LLM-enriched samples
--
Stratified across all three populations
Verification agreement
--
Among comparable answers, GPT-4o-mini agrees with model's α=0 answer
Mean persuasiveness
--
Context convincingness (1–5 scale)
Knowledge override hypothesis: if R→C samples score high on "model knows the answer" and the context is not unusually persuasive, then H-neuron scaling is genuinely overriding knowledge. If instead the knowledge ratings are low or the contexts are highly persuasive, the mechanism is more about resolving genuine uncertainty than overriding settled beliefs.
Safety reading

What the swing characterization means for H-neuron safety claims

1

Knowledge override is real but bounded

68.1% of swing samples (94/138) show genuine R→C transitions.
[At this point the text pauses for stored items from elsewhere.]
/-- The destuffer takes back what the stuffer wrote, their counters being equal (R113). -/
theorem destuffScan_stuffScan (c n : Nat) (x : List Bit) : destuffScan .zero .one c (stuffScan c n x).1 = x := by
  induction x generalizing c n with
  | nil => simp
  | cons b x ih =>
    cases b with
    | zero => rw [stuffScan_zero, destuffScan_other _ _ _ _ _ (by decide), ih]
    | one =>
      by_cases h4 : c = 4
      · subst h4
        rw [stuffScan_one_full, destuffScan_full_drop, ih]
      · rw [stuffScan_one c n x h4, destuffScan_one _ _ _ _ h4, ih]

/-- What the destuffer still writes when it has read `r` consecutive ones and `x` is to come: its own counter is `r` modulo
5, and a `'0'` directly after a counted fifth one is not written. -/
def destuffAfter (r : Nat) (x : List Bit) : List Bit :=
  if 0 < r ∧ r % 5 = 0 ∧ x.head? = some .zero then destuffScan .zero .one 0 x.tail
  else destuffScan .zero .one (r % 5) x

@[simp] theorem destuffAfter_start (x : List Bit) : destuffAfter 0 x = destuffBits x := by
  simp [destuffAfter, destuffBits]

@[simp] theorem destuffAfter_nil (r : Nat) : destuffAfter r [] = [] := by simp [destuffAfter]

theorem destuffAfter_zero_gone {r : Nat} (x : List Bit) (h : 0 < r ∧ r % 5 = 0) :
    destuffAfter r (.zero :: x) = destuffAfter 0 x := by
  simp [destuffAfter, h]

theorem destuffAfter_zero_kept {r : Nat} (x : List Bit) (h : ¬ (0 < r ∧ r % 5 = 0)) :
    destuffAfter r (.zero :: x) = .zero :: destuffAfter 0 x := by
  rw [destuffAfter, if_neg fun hr => h ⟨hr.1, hr.2.1⟩, destuffScan_other _ _ _ _ _ (by decide), destuffAfter_start,
    destuffBits]

theorem destuffAfter_one (r : Nat) (x : List Bit) : destuffAfter r (.one :: x) = .one :: destuffAfter (r + 1) x := by
  have hread : destuffAfter r (.one :: x) = destuffScan .zero .one (r % 5) (.one :: x) := by simp [destuffAfter]
  rw [hread]
  by_cases h4 : r % 5 = 4
  · have hfive : (r + 1) % 5 = 0 := by omega
    rw [h4, destuffAfter, hfive]
    match x with
    | [] => simp [destuffScan_full_end]
    | .zero :: x => simp [destuffScan_full_drop]
    | .one :: x => simp [destuffScan_full_keep]
  · have hnext : (r + 1) % 5 = r % 5 + 1 := by omega
    rw [destuffScan_one _ _ _ _ h4, destuffAfter, if_neg (by omega), hnext]

/-- Where no `'0'` follows five ones, the destuffer discards nothing. -/
theorem destuffAfter_of_no_five_ones_zero (r : Nat) (x : List Bit)
    (h : ¬ (List.replicate 5 Bit.one ++ [Bit.zero]) <:+: List.replicate r Bit.one ++ x) : destuffAfter r x = x := by
  induction x generalizing r with
  | nil => simp
  | cons b x ih =>
    cases b with
    | zero =>
      have hfew : ¬ (0 < r ∧ r % 5 = 0) := by
        intro hr
        have hfive : 5 ≤ r := by omega
        exact h (ones_append_infix hfive (List.prefix_append [Bit.zero] x))
      rw [destuffAfter_zero_kept x hfew, ih 0 fun hx => h (infix_append_cons _ .zero hx)]
    | one =>
      rw [ones_append_one] at h
      rw [destuffAfter_one, ih (r + 1) h]

end Sys2Proof.Machine

/-! ## The cells the destuffer discards (R112) -/

namespace Sys2Proof.Safety

open Sys2Proof.Machine

/-- The indices R112 discards: the `'0'`s directly after a run of ones whose length is a positive multiple of 5. -/
def discarded (x : List Bit) : List Nat :=
  (List.range x.length).filter (fun k => decide (x[k]? = some .zero ∧ 0 < onesBefore x k ∧ onesBefore x k % 5 = 0))

theorem mem_discarded {x : List Bit} {k : Nat} :
    k ∈ discarded x ↔ x[k]? = some .zero ∧ 0 < onesBefore x k ∧ onesBefore x k % 5 = 0 := by
  simp only [discarded, List.mem_filter, List.mem_range, decide_eq_true_eq, and_iff_right_iff_imp]
  exact fun h => (List.getElem?_eq_some_iff.mp h.1).1
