/-- At a phase pass of a field point of an SSTEP launch a superstep begins (R392). -/
def State.newSuperstep (s : State) (k : Nat) : State :=
  match Table.get? s.launches k with
  | none => s
  | some la =>
    if recSstep la.bytes then
      let cks := la.ss.cks.filter fun c => (s.teamLive k 16).contains c.strand.uid
      let ss : Superstep := { cks := cks, logs := [], marks := [], points := la.points, lost := !s.huskEn, rolls := 0,
                              retired := la.retired, total := la.total, units := s.unitMarks k }
      { s with launches := Table.set s.launches k { la with ss := ss } }
    else s

/-- Every phase of point `key` of launch `k` that can pass now passes (R334, R337); `fuel` bounds how many. -/
def State.passPoint (s : State) (k key : Nat) : Nat → State
  | 0 => s
  | f + 1 =>
    match Table.get? s.launches k with
    | none => s
    | some la =>
      let p := la.point key
      if p.passes (s.teamLive k key) then
        let s := { s with launches := Table.set s.launches k { la with points := Table.set la.points key p.step } }
        let s := if pointIsField key then s.newSuperstep k else s
        State.passPoint (s.testPhase k key p.step.phase) k key f
      else s

/-- Arrivals whose release has completed count (R337). -/
def State.settlePoints (s : State) : State :=
  s.launches.foldl (fun s e =>
    e.2.points.foldl (fun s q =>
      match Table.get? s.launches e.1 with
      | none => s
      | some la =>
        let p := la.point q.1
        let p' := { p with arrivals := p.arrivals.map fun a => { a with counted := a.counted || s.drained a.rel } }
        let s := { s with launches := Table.set s.launches e.1 { la with points := Table.set la.points q.1 p' } }
        s.passPoint e.1 q.1 (p.arrivals.length + 1)) s) s

/-! ### Engine threads and emissions wait for their release (R323, R406) -/

def EngOp.slice (o : EngOp) (core : Nat) : Bool :=
  match o.work with
  | .copy _ _ => false
  | .gang _ ms => ms.any fun m => m.core == core
  | _ => o.core == core

/-- The cores whose slice an operation uses. -/
def EngOp.cores (o : EngOp) : List Nat :=
  match o.work with
  | .copy _ _ => []
  | .gang _ ms => ms.map (·.core)
  | _ => [o.core]

/-- A strand of launch `k` forked the operation. -/
def EngOp.inLaunch (o : EngOp) (k : Nat) : Bool :=
  match o.work with
  | .gang _ ms => ms.any fun m => m.launch == k
  | _ => o.launch == k

/-- The sheaf whose array an operation runs on. -/
def EngOp.array (o : EngOp) : Option Nat :=
  match o.work with
  | .gang _ _ => some (sheafOf o.core)
  | _ => none

/-- No operation forked earlier on the same slices, nor on the same sheaf's array, is still to be performed (R280,
R286). -/
def State.sliceTurn (s : State) (o : EngOp) : Bool :=
  s.ops.all fun p => p.stop || decide (o.id ≤ p.id) ||
    !((o.cores.any fun c => p.slice c) || (o.array.isSome && o.array == p.array))

/-- Start the threads whose release has completed and whose turn it is. -/
def State.settleOps (s : State) : State :=
  { s with ops := s.ops.map fun (o : EngOp) =>
      if o.started || o.stop || !(s.drained o.rel) || !(s.sliceTurn o) then o
      else
        match o.work with
        | .ast tile _ _ _ =>
          { o with started := true,
                   tileOld := (s.core o.core).acc.filter fun e => e.1 / 64 == tile }
        | _ => { o with started := true } }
These are cases where the model had the right answer and lost it to H-neuron scaling. That is a concrete safety concern, but it applies to 94 of 1,000 total samples, not the whole benchmark.

2

Not all scaling is harmful

23.2% of swing samples (32/138) show C→R transitions where the model was initially wrong and H-neuron scaling helped it recover. This is the counterpoint: the same mechanism that overrides knowledge in some cases resolves uncertainty in others.

3

Single-model, single-benchmark caveat

All findings are from Gemma 3 4B on FaithEval only. The 68/23 split could differ on other models, benchmarks, or domains. Cross-model replication is the natural next step before making strong deployment claims.

Bottom line: H-neuron scaling is not a clean safety dial. It is a mechanism that mostly overrides genuine knowledge (alarming) but sometimes resolves uncertainty (helpful), and it only affects a minority of samples. The safety concern is real but should be stated with the appropriate scope: 94 samples out of 1,000, on one model, on one benchmark.